As local richness climbs, additive Gini-Simpson beta falls from 0.333 towards 0.022, sliding towards zero even though the regions stay just as distinct. The multiplicative partition of Hill numbers avoids this. Converting Simpson to its numbers equivalent (an effective species count) and dividing gamma by alpha gives beta as an effective number of communities, which stays pinned at 3 regardless of richness. That is the value the ecology demands.

dd <- rbind(
  data.frame(S = demo$S, beta = demo$add_GS,    panel = "additive (Gini-Simpson index)"),
  data.frame(S = demo$S, beta = demo$mult_Hill, panel = "multiplicative (Hill numbers, q = 2)"))
dd$panel <- factor(dd$panel, levels = c("additive (Gini-Simpson index)",
                                        "multiplicative (Hill numbers, q = 2)"))

ggplot(dd, aes(S, beta)) +
  geom_line(colour = forest, linewidth = 1) +
  geom_point(colour = forest, size = 1.3) +
  facet_wrap(~panel, scales = "free_y") +
  labs(x = "species per region (local richness)", y = "beta diversity",
       title = "Why the choice of index matters",
       subtitle = "three fully distinct regions throughout; only the diversity index differs") +
  theme_te() +
  theme(strip.text = element_text(size = 10.5))
Two line panels against species per region. Left, additive Gini-Simpson beta curves down from 0.33 towards 0.02. Right, multiplicative Hill beta is a flat line at 3.
Figure 3: The same three fully distinct regions under two partitions. Additive index-beta drifts with richness; multiplicative Hill beta reports three communities throughout.

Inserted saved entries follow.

-- ==== Sys2Proof/Laws/Mixer.lean ====
section
/-! SUPPORT. What one iteration of the walk does, and what the whole walk comes to: how far it runs (R114, R115), the
calls it makes in closed form (R113, R116), and where it stops on an overflow (R152). -/

namespace Sys2Proof.Machine

/-- A pair whose channels are amplified values or 0 (R124). -/
def Emitted (p : Pair) : Prop :=
  -21474836 ≤ p.l.toInt ∧ p.l.toInt ≤ 21474836 ∧ -21474836 ≤ p.r.toInt ∧ p.r.toInt ≤ 21474836

theorem emitted_emit {pre : S32} {p : Pair} (h : Amplifiable pre p) : Emitted (emit pre p) := by
  have hl := tdiv_hundred_bound h.1
  have hr := tdiv_hundred_bound h.2
  have el : (emit pre p).l.toInt = tdiv (p.l.toInt * pre.toInt) 100 :=
    toInt_ofInt_of_inS32 ((inS32_iff _).2 (by omega))
  have er : (emit pre p).r.toInt = tdiv (p.r.toInt * pre.toInt) 100 :=
    toInt_ofInt_of_inS32 ((inS32_iff _).2 (by omega))
  unfold Emitted
  omega

/-! ### One iteration -/

/-- One iteration on a pair that can be amplified, from an amplified carry: its delta is submitted (R111 to R113). -/
theorem walkPair_some {w : WalkInput} {k : Walk} (h : Amplifiable w.pre (readPair w.buf k.i))
    (hp : Emitted ⟨k.pl, k.pr⟩) :
    walkPair w k =
      some { t := k.t + w.step, i := k.i + 1,
             pl := (emit w.pre (readPair w.buf k.i)).l, pr := (emit w.pre (readPair w.buf k.i)).r,
             calls := k.calls ++
               [submission w.hq k.t ((emit w.pre (readPair w.buf k.i)).l - k.pl)
                 ((emit w.pre (readPair w.buf k.i)).r - k.pr)] } := by
  have he := emitted_emit h
  unfold Emitted at he hp
  have hl : delta (emit w.pre (readPair w.buf k.i)).l k.pl = some ((emit w.pre (readPair w.buf k.i)).l - k.pl) :=
    delta_of_fits ((inS32_iff _).2 (by dsimp only at hp; omega))
  have hr : delta (emit w.pre (readPair w.buf k.i)).r k.pr = some ((emit w.pre (readPair w.buf k.i)).r - k.pr) :=
    delta_of_fits ((inS32_iff _).2 (by dsimp only at hp; omega))
  unfold emit at hl hr
  simp only [walkPair, amp_of_fits h.1, amp_of_fits h.2, hl, hr, emit]

/-- A pair that cannot be amplified stops the walk before its delta is submitted (R152). -/
theorem walkPair_none {w : WalkInput} {k : Walk} (h : ¬ Amplifiable w.pre (readPair w.buf k.i)) :
    walkPair w k = none := by
  unfold walkPair
  rcases Decidable.not_and_iff_or_not.1 h with h | h
  · rw [amp_of_not_fits (by simpa using h)]
  · rw [amp_of_not_fits (x := (readPair w.buf k.i).r) (by simpa using h)]
    split <;> simp_all

/-- Whatever an iteration submits, the walk moves on by one pair and one ratio, and makes one call. -/
theorem walkPair_moves {w : WalkInput} {k k' : Walk} (h : walkPair w k = some k') :
    k'.t = k.t + w.step ∧ k'.i = k.i + 1 ∧
      ∃ dl dr, k'.calls = k.calls ++ [submission w.hq k.t dl dr] := by
  unfold walkPair at h
  split at h
  · split at h
    · cases h; exact ⟨rfl, rfl, _, _, rfl⟩
    · cases h
  · cases h

/-! ### The whole walk -/

/-- How far a walk that completes has run (R115): a whole number of ratios, to F or beyond when it had the iterations,
and not a ratio beyond F unless it began there. -/
theorem walkWhile_runs {w : WalkInput} {fuel : Nat} {k k' : Walk} (h : walkWhile w fuel k = .ok k') :
    ∃ m, k'.t = k.t + m * w.step ∧ k'.i = k.i + m ∧
      (0 < w.step → w.frame - k.t ≤ fuel → w.frame ≤ k'.t) ∧
      (k'.t < w.frame + w.step ∨ m = 0) ∧ (w.frame ≤ k.t → m = 0) ∧ (m = 0 → k' = k) := by
  induction fuel generalizing k with
  | zero =>
    simp only [walkWhile, Except.ok.injEq] at h
    subst h
    exact ⟨0, by simp, rfl, by omega, .inr rfl, fun _ => rfl, fun _ => rfl⟩
  | succ fuel ih =>
    unfold walkWhile at h
    split at h
    · rename_i hlt
      split at h
      · rename_i k1 h1
        obtain ⟨ht, hi, -⟩ := walkPair_moves h1
        obtain ⟨m, mt, mi, mf, ml, mz, me⟩ := ih h
        refine ⟨m + 1, ?_, by omega, ?_, .inl ?_, by omega, by omega⟩
        · rw [mt, ht, Nat.succ_mul]; omega
        · intro hs hfuel; exact mf hs (by omega)
        · rcases ml with ml | rfl
          · exact ml
          · rw [me rfl, ht]; omega
      · cases h
    · rename_i hge
      cases h
      exact ⟨0, by simp, rfl, by omega, .inr rfl, fun _ => rfl, fun _ => rfl⟩

/-- The pairs n iterations from k read. -/
def nextPairs (w : WalkInput) (k : Walk) (n : Nat) : List Pair :=
  (List.range n).map (fun j => readPair w.buf (k.i + j))

theorem nextPairs_succ (w : WalkInput) (k k' : Walk) (n : Nat) (h : k'.i = k.i + 1) :
    nextPairs w k (n + 1) = readPair w.buf k.i :: nextPairs w k' n := by
  simp only [nextPairs, List.range_succ_eq_map, List.map_cons, List.map_map, Nat.add_zero, h]
  congr 1
  apply List.map_congr_left
  intro j _
  simp only [Function.comp]
  congr 1
  omega

/-- Where the walk stands after the pairs ps, none of which overflows, in closed form. -/
def walkedTo (w : WalkInput) (k : Walk) (ps : List Pair) : Walk :=
  let es := ps.map (emit w.pre)
  { t := k.t + ps.length * w.step
    i := k.i + ps.length
    pl := (es.getLastD ⟨k.pl, k.pr⟩).l
    pr := (es.getLastD ⟨k.pl, k.pr⟩).r
    calls := k.calls ++ submissions w.hq w.step k.t ⟨k.pl, k.pr⟩ es }

/-- One iteration in closed form, followed by more of them. -/
theorem walkedTo_cons (w : WalkInput) (k : Walk) (p : Pair) (ps : List Pair) :
    walkedTo w k (p :: ps) = walkedTo w (walkedTo w k [p]) ps := by
  have ht : k.t + (ps.length + 1) * w.step = k.t + 1 * w.step + ps.length * w.step := by
    rw [Nat.succ_mul, Nat.one_mul]; omega
  have hi : k.i + (ps.length + 1) = k.i + 1 + ps.length := by omega
  simp only [walkedTo, submissions, List.map_cons, List.map_nil, List.length_cons, List.length_nil,
    List.getLastD_cons, List.getLastD_nil, List.append_assoc, List.singleton_append, Nat.zero_add, ht, hi,
    Nat.one_mul]

/-- One iteration on a pair that can be amplified, in closed form. -/
theorem walkPair_walkedTo {w : WalkInput} {k : Walk} (h : Amplifiable w.pre (readPair w.buf k.i))
    (hp : Emitted ⟨k.pl, k.pr⟩) : walkPair w k = some (walkedTo w k [readPair w.buf k.i]) := by
  rw [walkPair_some h hp]
  simp [walkedTo, submissions]

theorem emitted_walkedTo_one {w : WalkInput} {k : Walk} (h : Amplifiable w.pre (readPair w.buf k.i)) :
    Emitted ⟨(walkedTo w k [readPair w.buf k.i]).pl, (walkedTo w k [readPair w.buf k.i]).pr⟩ := by
  simpa [walkedTo] using emitted_emit h

/-- n iterations that all can be amplified and all begin below F come to the closed form, and the walk goes on
from there. -/
theorem walkWhile_walks {w : WalkInput} (n fuel : Nat) {k : Walk} (hp : Emitted ⟨k.pl, k.pr⟩)
    (ht : ∀ j, j < n → k.t + j * w.step < w.frame)
    (ha : ∀ p ∈ nextPairs w k n, Amplifiable w.pre p) :
    walkWhile w (n + fuel) k = walkWhile w fuel (walkedTo w k (nextPairs w k n)) := by
  induction n generalizing k with
  | zero => simp [nextPairs, walkedTo, submissions]
  | succ n ih =>
    have h0 : k.t < w.frame := by simpa using ht 0 (by omega)
    have hcons := nextPairs_succ w k (walkedTo w k [readPair w.buf k.i]) n (by simp [walkedTo])
    rw [hcons] at ha ⊢
    have ha0 := ha _ (List.mem_cons_self ..)
    rw [show n + 1 + fuel = (n + fuel) + 1 by omega, walkWhile, if_pos h0, walkPair_walkedTo ha0 hp]
    dsimp only
    rw [walkedTo_cons w k _ (nextPairs w _ n), ih (emitted_walkedTo_one ha0)]
    · intro j hj
      have := ht (j + 1) (by omega)
      simp only [walkedTo, List.length_singleton]
      rw [Nat.succ_mul] at this
      omega
    · exact fun p hpm => ha p (List.mem_cons_of_mem _ hpm)

/-- The walk that ends: n pairs below F, F reached after them (R114, R115). -/
theorem walkWhile_ok {w : WalkInput} {n fuel : Nat} {k : Walk} (hp : Emitted ⟨k.pl, k.pr⟩) (hf : n ≤ fuel)
    (ht : ∀ j, j < n → k.t + j * w.step < w.frame) (hend : w.frame ≤ k.t + n * w.step)
    (ha : ∀ p ∈ nextPairs w k n, Amplifiable w.pre p) :
    walkWhile w fuel k = .ok (walkedTo w k (nextPairs w k n)) := by
  obtain ⟨m, rfl⟩ : ∃ m, fuel = n + m := ⟨fuel - n, by omega⟩
  rw [walkWhile_walks n m hp ht ha]
  have hl : (nextPairs w k n).length = n := by simp [nextPairs]
  cases m with
  | zero => rfl
  | succ m =>
    rw [walkWhile, if_neg]
    simp only [walkedTo, hl]
    omega

/-- The walk that overflows: n pairs pass, the next begins below F and cannot be amplified (R152). -/
theorem walkWhile_overflow {w : WalkInput} {n fuel : Nat} {k : Walk} (hp : Emitted ⟨k.pl, k.pr⟩) (hf : n < fuel)
    (ht : ∀ j, j ≤ n → k.t + j * w.step < w.frame)
    (ha : ∀ p ∈ nextPairs w k n, Amplifiable w.pre p)
    (hn : ¬ Amplifiable w.pre (readPair w.buf (k.i + n))) :
    walkWhile w fuel k = .error (walkedTo w k (nextPairs w k n)) := by
  obtain ⟨m, rfl⟩ : ∃ m, fuel = n + (m + 1) := ⟨fuel - n - 1, by omega⟩
  rw [walkWhile_walks n (m + 1) hp (fun j hj => ht j (by omega)) ha]
  have hl : (nextPairs w k n).length = n := by simp [nextPairs]
  rw [walkWhile, if_pos (by simp only [walkedTo, hl]; exact ht n (Nat.le_refl n)),
    walkPair_none (by simpa [walkedTo, hl] using hn)]

end Sys2Proof.Machine
end

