-- ==== Sys2Proof/Tests/Slice0.lean ====
section
/-! SUPPORT. The model's own tests. Every expected value comes from spec/95_test_vectors.md, from the tables of
30_encoding.md, or from a hand calculation by the rule named. `witness_<Name>` meets the hypotheses of the obligation
of that name. -/

namespace Sys2Proof.Tests

open Sys2Proof Sys2Proof.Machine

/-! ### Helpers -/

/-- The build of spec/95_test_vectors.md; `m` stands there for an open PSG mode, here 0, 1 and 2. -/
def lab : Params :=
  { dualFm := true, psgModeA := 0, psgModeB := 1, psgModeC := 2, psgChmask := 0x00, psgVolmask := 0xFF,
    bufCap := 1080, fmLenHp := 3, fmLenStd := 3, fmLenSimp := 2, psgLen := 2 }

/-- A configuration of HW_A without preference, amplification `pre`, band-limited when `hq`. -/
def cfgWith (pre : S32) (hq : Bool) : MixConfig :=
  { hwc := .hwA, pref := false, dac := 9, fmpre := pre, psgpre := 100, hq := hq }

/-- Power-on of that build. -/
def off : State := { State.reset with params := lab, cfg := cfgWith 100 true }

/-- After SELECT, variant `v`. -/
def chosen (v : Variant) : State := { off with var := v, ratio := ratioOf v, phase := .selected }

/-- After SELECT and RESET, variant `v`. -/
def running (v : Variant) : State := { chosen v with phase := .running }

/-- The same, at a frame boundary with residual `fs`. -/
def boundary (v : Variant) (fs : Word) : State := { running v with fs := fs, pt := fs }

/-- The same, in the middle of a frame with one pending pair, cycle `last` presented. -/
def pending (v : Variant) (p : Pair) (last : Word) : State :=
  { running v with buf := [p], blen := 1, pt := BitVec.ofNat 32 (cycles (ratioOf v)), last := last }

/-- With scripted answers: pairs, read values, blobs of both engines, counts. -/
def State.scripted (s : State) (ps : List Pair) (rs : List Byte) (n : List Word) : State :=
  { s with answers := ⟨ps, rs, [[0x01, 0x02, 0x03]], [[0xA0, 0xA1]], n⟩ }

/-- A property of the next state a machine answers. -/
def next (o : Out) (p : State → Bool) : Bool :=
  match o with
  | .next t => p t
  | .fault _ => false
  | .refused _ => false

/-- One step of a state to which the items are handed over. -/
def stepOn (s : State) (items : List HostItem) : Out := step { s with inbox := items }

/-! ### Arithmetic primitives (95 V-A) -/

theorem test_tdiv :
    tdiv 49950 100 = 499 ∧ tdiv (-49950) 100 = -499 ∧ tdiv (-1) 100 = 0 ∧ tdiv (-2147483648) 100 = -21474836 ∧
      tdiv 2147483647 100 = 21474836 := by decide

theorem test_ceildiv :
    ceildiv 0 42 = 0 ∧ ceildiv 1 42 = 1 ∧ ceildiv 42 42 = 1 ∧ ceildiv 43 42 = 2 ∧ ceildiv 50000 1008 = 50 ∧
      ceildiv 49392 1008 = 49 ∧ ceildiv 49393 1008 = 50 ∧ ceildiv 4294967295 42 = 102261127 := by decide

/-! ### Decoding (R77, 95 V-B): words written out bit by bit -/

theorem test_decode_select : decodeWord 0b00000000000000000000000000000001 0 [] = .ok .select := by decide
theorem test_decode_reset : decodeWord 0b00000000000000000000000000000010 0 [] = .ok .reset := by decide
theorem test_decode_advance : decodeWord 0b00000000000000000000000000000011 126 [] = .ok (.advance 126) := by decide
theorem test_decode_fmw :
    decodeWord 0b00000000001000100000000000000100 100 [] = .ok (.fmw 100 0x00 0x22) ∧
      decodeWord 0b00000000111111110000000100000100 100 [] = .ok (.fmw 100 0x01 0xFF) := by decide
theorem test_decode_fmr : decodeWord 0b00000000000000001111111100000101 5 [] = .ok (.fmr 5 0xFF) := by decide
theorem test_decode_mix : decodeWord 0b00000000000000000000000000000110 50000 [] = .ok (.mix 50000) := by decide
theorem test_decode_save : decodeWord 0b00000000000000000000000000000111 0 [] = .ok .save := by decide
theorem test_decode_load : decodeWord 0b00000000000000000000000000001000 0 [7] = .ok (.load [7]) := by decide

theorem test_decode_illegal :
    decodeWord 0x00000000 0 [] = .error .reservedOp ∧ decodeWord 0x00000009 0 [] = .error .reservedOp ∧
      decodeWord 0x0000000F 0 [] = .error .reservedOp ∧ decodeWord 0x00000011 0 [] = .error .rsv0NotZero ∧
      decodeWord 0x01000001 0 [] = .error .rsv1NotZero ∧ decodeWord 0x00000101 0 [] = .error .addressNotZero ∧
      decodeWord 0x00FF0005 0 [] = .error .dataNotZero ∧ decodeWord 0x00010003 0 [] = .error .dataNotZero := by
  decide

theorem test_table_words :
    decodeTableWord 32 0x00220004 = some (.fmw 0 0x00 0x22) ∧ decodeTableWord 32 8 = some (.load []) ∧
      decodeTableWord 64 0x0000007E00000003 = some (.advance 126) ∧ decodeTableWord 32 0x106 = none := by decide

/-! ### WellFormed: an ill-formed line for each check (R78) -/

theorem test_wellFormed_refuses :
    (Asm.advance (2 ^ 32)).wellFormed = false ∧ (Asm.fmw (2 ^ 32) 0 0).wellFormed = false ∧
      (Asm.fmw 0 256 0).wellFormed = false ∧ (Asm.fmw 0 0 256).wellFormed = false ∧
      (Asm.fmr (2 ^ 32) 0).wellFormed = false ∧ (Asm.fmr 0 256).wellFormed = false ∧
      (Asm.mix (2 ^ 32)).wellFormed = false ∧ (Asm.sync (2 ^ 32)).wellFormed = false := by decide

theorem test_wellFormed_accepts :
    (Asm.advance (2 ^ 32 - 1)).wellFormed = true ∧ (Asm.fmw (2 ^ 32 - 1) 255 255).wellFormed = true ∧
      (Asm.fmr (2 ^ 32 - 1) 255).wellFormed = true ∧ (Asm.mix 0).wellFormed = true := by decide

/-- "FMW 40000, 0x01, 0xB4 ; key off" (R78, R80). -/
theorem test_parse_fmw :
    parseLine ['F', 'M', 'W', ' ', '4', '0', '0', '0', '0', ',', ' ', '0', 'x', '0', '1', ',', '0', 'x', 'B', '4', ' ',
      ';', ' ', 'k'] = .asm (.fmw 40000 0x01 0xB4) := by decide

theorem test_parse_others :
    parseLine ['I', 'N', 'I', 'T'] = .asm .init ∧ parseLine [';', 'x'] = .empty ∧
      parseLine ['M', 'I', 'X', ' ', '0', 'x'] = .bad ∧ parseLine ['S', 'A', 'V', 'E', ' ', '1'] = .bad := by decide

/-! ### One step of each command -/

/-- 95 V-C: HW_A without preference selects STD with DAC 9. -/
theorem test_select_std :
    next (stepOn off [.word 1]) (fun t =>
      decide (t.var = .std ∧ t.ratio = .c1008 ∧ t.phase = .selected ∧
        t.trace = [.fmBind .std (some 9), .psgInit 0, .fmReset, .psgReset])) = true := by decide

/-- 95 V-C: SELECT with a pending pair. -/
theorem test_select_pending :
    next (stepOn (pending .hp ⟨1, 1⟩ 0) [.word 1]) (fun t =>
      decide (t.fault = true ∧ t.fcause = 3 ∧ t.trace = [.fault .reselect] ∧ t.var = .hp)) = true := by decide

/-- 95 V-C: RESET with a pending pair, residual and carry. -/
theorem test_reset_pending :
    next (stepOn { pending .hp ⟨1, 1⟩ 0 with fs := 126, pt := 168, cl := 50 } [.word 2]) (fun t =>
      decide (t.blen = 0 ∧ t.fs = 0 ∧ t.pt = 0 ∧ t.cl = 0 ∧ t.phase = .running ∧
        t.trace = [.fmReset, .psgReset, .psgConfigure 0x00 100 0xFF])) = true := by decide

/-- 95 V-C: RESET at power-on. -/
theorem test_reset_off :
    next (stepOn off [.word 2]) (fun t => decide (t.fcause = 2 ∧ t.trace = [.fault .notReady])) = true := by decide

/-- 95 V-D: HP, ADVANCE 200 generates ceildiv(200, 42) = 5 pairs. -/
theorem test_advance_200 :
    next (stepOn (running .hp) [.word 3, .word 200]) (fun t =>
      decide (t.pt = 210 ∧ t.blen = 5 ∧ t.last = 200 ∧ generatedPairs t.trace = 5)) = true := by decide

/-- 95 V-D: COUNTER_OVERFLOW after LOAD of 2^32 − 10. -/
theorem test_advance_counter :
    next (stepOn (boundary .std 4294967286) [.word 3, .word 4294967295]) (fun t =>
      decide (t.fault = true ∧ t.fcause = 9 ∧ t.trace = [.fault .counterOverflow])) = true := by decide

/-- 95 V-D: FMW 40000, 0x01, 0xB4 on STD. -/
theorem test_fmw_40000 :
    next (stepOn (running .std) [.word 0x00B40104, .word 40000]) (fun t =>
      decide (t.pt = 40320 ∧ t.blen = 40 ∧ t.last = 40000 ∧ t.trace.getLast? = some (.fmWrite 0x01 0xB4) ∧
        generatedPairs t.trace = 40)) = true := by decide

/-- 95 V-D: FMW below a timestamp already presented. -/
theorem test_fmw_order :
    next (stepOn { running .std with pt := 40320, blen := 40, last := 40000 } [.word 4, .word 39999]) (fun t =>
      decide (t.fcause = 4 ∧ t.trace = [.fault .stampOrder] ∧ t.last = 40000)) = true := by decide

/-- 95 V-D: FMR 126, 0x00 on HP, covered; the engine answers 0x80. -/
theorem test_fmr_covered :
    next (stepOn (State.scripted { running .hp with pt := 126, blen := 3, last := 100 } [] [0x80] [])
        [.word 5, .word 126]) (fun t =>
      decide (t.results = [.value 0x80] ∧ t.last = 126 ∧ t.trace = [.fmRead 0x00 0x80])) = true := by decide

/-- 95 V-D, V-G: FMR on SIMP faults with READ_UNSUPPORTED even when its timestamp is out of order. -/
theorem test_fmr_simplified :
    next (stepOn { running .simplified with last := 2160, pt := 2160, blen := 2 } [.word 5, .word 100]) (fun t =>
      decide (t.fcause = 5 ∧ t.trace = [.fault .readUnsupported] ∧ t.pt = 2160)) = true := by decide

/-- 95 V-E: the pair (−333, 333) at 150 percent against the carry (150, 300), then the frame's end. -/
theorem test_mix_truncates :
    next (stepOn (State.scripted { running .std with cl := 150, cr := 300, cfg := cfgWith 150 true }
        [⟨-333, 333⟩] [] [7]) [.word 6, .word 1000]) (fun t =>
      decide (t.cl = -499 ∧ t.cr = 499 ∧ t.fs = 8 ∧ t.pt = 8 ∧ t.blen = 0 ∧ t.results = [.count 7] ∧
        t.trace = [.psgEndFrame 1000, .fmGenerate 1 [⟨-333, 333⟩], .rsAddDelta 0 (-649) 199, .rsEndFrame 1000,
          .rsSamplesAvailable 7])) = true := by decide

/-- 95 V-E: the product 2^31 overflows after the generate call, before the delta. -/
theorem test_mix_overflow :
    next (stepOn (State.scripted { running .std with cfg := cfgWith 200 true } [⟨1073741824, 0⟩] [] [])
        [.word 6, .word 1000]) (fun t =>
      decide (t.fault = true ∧ t.fcause = 10 ∧ t.results = [] ∧
        t.trace = [.psgEndFrame 1000, .fmGenerate 1 [⟨1073741824, 0⟩], .fault .arithOverflow])) = true := by decide

/-- 95 V-F: SAVE on STD with FS 40. -/
theorem test_save_std :
    next (stepOn (State.scripted (boundary .std 40) [] [] []) [.word 7]) (fun t =>
      decide (t.results = [.bytes [0x00, 0x01, 0x02, 0x03, 0xA0, 0xA1, 0x28, 0x00, 0x00, 0x00]] ∧ t.fs = 40)) = true := by
  decide

/-- 95 V-F: SAVE in the middle of a frame. -/
theorem test_save_midFrame :
    next (stepOn (pending .std ⟨1, 1⟩ 0) [.word 7]) (fun t =>
      decide (t.fcause = 7 ∧ t.trace = [.fault .midFrame])) = true := by decide

/-- 95 V-F: LOAD on STD of a residual of 40. -/
theorem test_load_std :
    next (stepOn { running .std with last := 5, cl := 3 }
        [.word 8, .bytes [0x00, 0x01, 0x02, 0x03, 0xA0, 0xA1, 0x28, 0x00, 0x00, 0x00]]) (fun t =>
      decide (t.fs = 40 ∧ t.pt = 40 ∧ t.last = 0 ∧ t.cl = 3 ∧
        t.trace = [.fmLoadState [0x01, 0x02, 0x03], .psgLoadState [0xA0, 0xA1]])) = true := by decide

/-- 95 V-F: LOAD on STD of a byte string with HP's discriminator. -/
theorem test_load_disc :
    next (stepOn (running .std)
        [.word 8, .bytes [0x01, 0x01, 0x02, 0x03, 0xA0, 0xA1, 0x28, 0x00, 0x00, 0x00]]) (fun t =>
      decide (t.fcause = 11 ∧ t.trace = [.fault .blobFormat])) = true := by decide

/-- 95 V-G: an illegal word at power-on is CMD_ILLEGAL, not NOT_READY, and its operand is consumed (R80). -/
theorem test_illegal_at_power_on :
    next (stepOn off [.word 0x106, .word 3, .word 1]) (fun t =>
      decide (t.fcause = 1 ∧ t.trace = [.fault .cmdIllegal] ∧ t.inbox = [.word 1])) = true := by decide

/-- 95 V-G: RESET on a faulted block is refused with no effect and no event. -/
theorem test_faulted_refuses :
    next (stepOn { running .std with fault := true, fcause := 5 } [.word 2]) (fun t =>
      decide (t.fault = true ∧ t.fcause = 5 ∧ t.trace = [])) = true := by decide

/-- A word placed by withFetchWord is the next command to run, from the reset state too. -/
theorem test_withFetchWord :
    next (step (State.withFetchWord State.reset 32 1)) (fun t => decide (t.phase = .selected)) = true ∧
      next (step (State.withFetchWord (running .hp) 64 0x000000C800000003)) (fun t => decide (t.pt = 210)) = true := by
  decide

/-! ### Witnesses: concrete inputs that meet the hypotheses of the obligations

Boundary values stand at both ends of a range where a statement has one. -/

/-- The pairs a residual of 40 and a frame of 3000 cycles need on STD: ceildiv(2960, 1008) = 3. -/
def threePairs : List Pair := [⟨50, 60⟩, ⟨-50, -60⟩, ⟨1, 1⟩]

/-- 95 P5: STD between frames, residual 40, the engine about to answer three pairs, 150 percent. -/
def mixing : State :=
  State.scripted { boundary .std 40 with cfg := cfgWith 150 true } threePairs [0x80] [5]

theorem mixing_inv : Inv mixing := by
  refine ⟨fun _ => ⟨0, by decide⟩, fun _ => by decide, fun _ => by decide, fun _ => by decide, fun _ => by decide,
    fun _ => by decide, ⟨fun _ => by decide, fun h => by cases h⟩, ?_⟩
  intro n ps h
  cases h

theorem witness_EncodeWritesBackDecode :
    decode [.word 0x00220004, .word 100, .word 1] = .command (.fmw 100 0x00 0x22) [.word 1] := by decide

theorem witness_LegalWordsMatchOneRow :
    decodeWord 0x0000FF05 5 [] = .ok (.fmr 5 0xFF) ∧
      (opcodeRows.filter (fun r => r.matchesWord 0x0000FF05)).map OpcodeRow.mnemonic = ["FMR"] := by decide

/-- Each reason of R75 at its first and last value. -/
theorem witness_IllegalWordsRaiseCmdIllegal :
    opField 0xFFFFFFF0 = 0 ∧ (opField 0x9).toNat = 9 ∧ (opField 0xF).toNat = 15 ∧ rsv0Field 0x11 = 1 ∧
      rsv1Field 0xFF000001 = 255 ∧ (aField 0x106 = 1 ∧ opField 0x106 = 6) ∧ (dField 0x10005 = 1 ∧ opField 0x10005 = 5) ∧
      off.fault = false ∧
      decode ({ off with inbox := [.word 0x106, .word 3] }).inbox = .illegal .addressNotZero [] := by decide

theorem witness_OperandsTakenByOperationCode :
    opField 3 = 3 ∧ opField 4 = 4 ∧ opField 5 = 5 ∧ opField 6 = 6 ∧ opField 8 = 8 ∧ opField 0 = 0 ∧ opField 1 = 1 ∧
      opField 2 = 2 ∧ opField 7 = 7 ∧ 9 ≤ (opField 9).toNat ∧ 9 ≤ (opField 15).toNat := by decide

theorem witness_OperandsAreZeroExtended :
    decodeWord 0x00FFFF04 0xFFFFFFFF [] = .ok (.fmw 0xFFFFFFFF 0xFF 0xFF) ∧
      decodeWord 0x00000003 0x80000000 [] = .ok (.advance 0x80000000) := by decide

/-- R78 at the ends of its ranges. -/
theorem witness_AssemblerKeepsOrRefusesOperands :
    assemble [] (.fmw 4294967295 255 0) = some [.fmw 4294967295 255 0] ∧ assemble [] (.advance 4294967296) = none ∧
      assemble [] (.fmr 0 256) = none ∧ assemble [(['b'], [7])] (.load ['b']) = some [.load [7]] ∧
      assemble [] (.load ['b']) = none := by decide

theorem witness_StepRunsTheDecodedCommand :
    decode ({ off with inbox := [.word 1, .word 2] }).inbox = .command .select [.word 2] := by decide

theorem witness_StepOnOtherItems :
    off.inbox = [] ∧ ({ off with inbox := [.config (cfgWith 1 true)] }).inbox = .config (cfgWith 1 true) :: [] ∧
      ({ off with inbox := [.bytes [7], .word 1] }).inbox = .bytes [7] :: [.word 1] ∧
      ({ off with inbox := [.word 3] }).inbox = .word 3 :: [] ∧
      (operandKind (opField 3) = .word ∧ operandKind (opField 6) = .word ∧ operandKind (opField 8) = .bytes) := by
  decide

Shannon sits in between. Its entropy is additive, so the sample and turnover entropies do add to the total, but entropy is measured in nats, not communities. Exponentiating turns Shannon entropy into a Hill number, and at that point the partition becomes multiplicative again. The clean way to think about it is that raw indices partition additively while their numbers equivalents partition multiplicatively, and only the numbers equivalents give a beta you can compare across datasets.

What to take away

Additive partitioning with adipart is a direct, testable way to break total richness into local diversity and layers of turnover, and its randomisation test tells you which layers exceed chance. Read the species-based partition at face value. But the moment you partition a diversity index rather than a raw species count, convert to Hill numbers and partition multiplicatively, so that beta means a number of distinct communities that does not secretly depend on how rich your sites happen to be.

References

Lande, R. 1996. Oikos 76(1):5-13 (10.2307/3545743).

Crist, T.O., Veech, J.A., Gering, J.C. and Summerville, K.S. 2003. American Naturalist 162(6):734-743 (10.1086/378901).

Jost, L. 2007. Ecology 88(10):2427-2439 (10.1890/06-1736.1).

Veech, J.A., Summerville, K.S., Crist, T.O. and Gering, J.C. 2002. Oikos 99(1):3-9 (10.1034/j.1600-0706.2002.990101.x).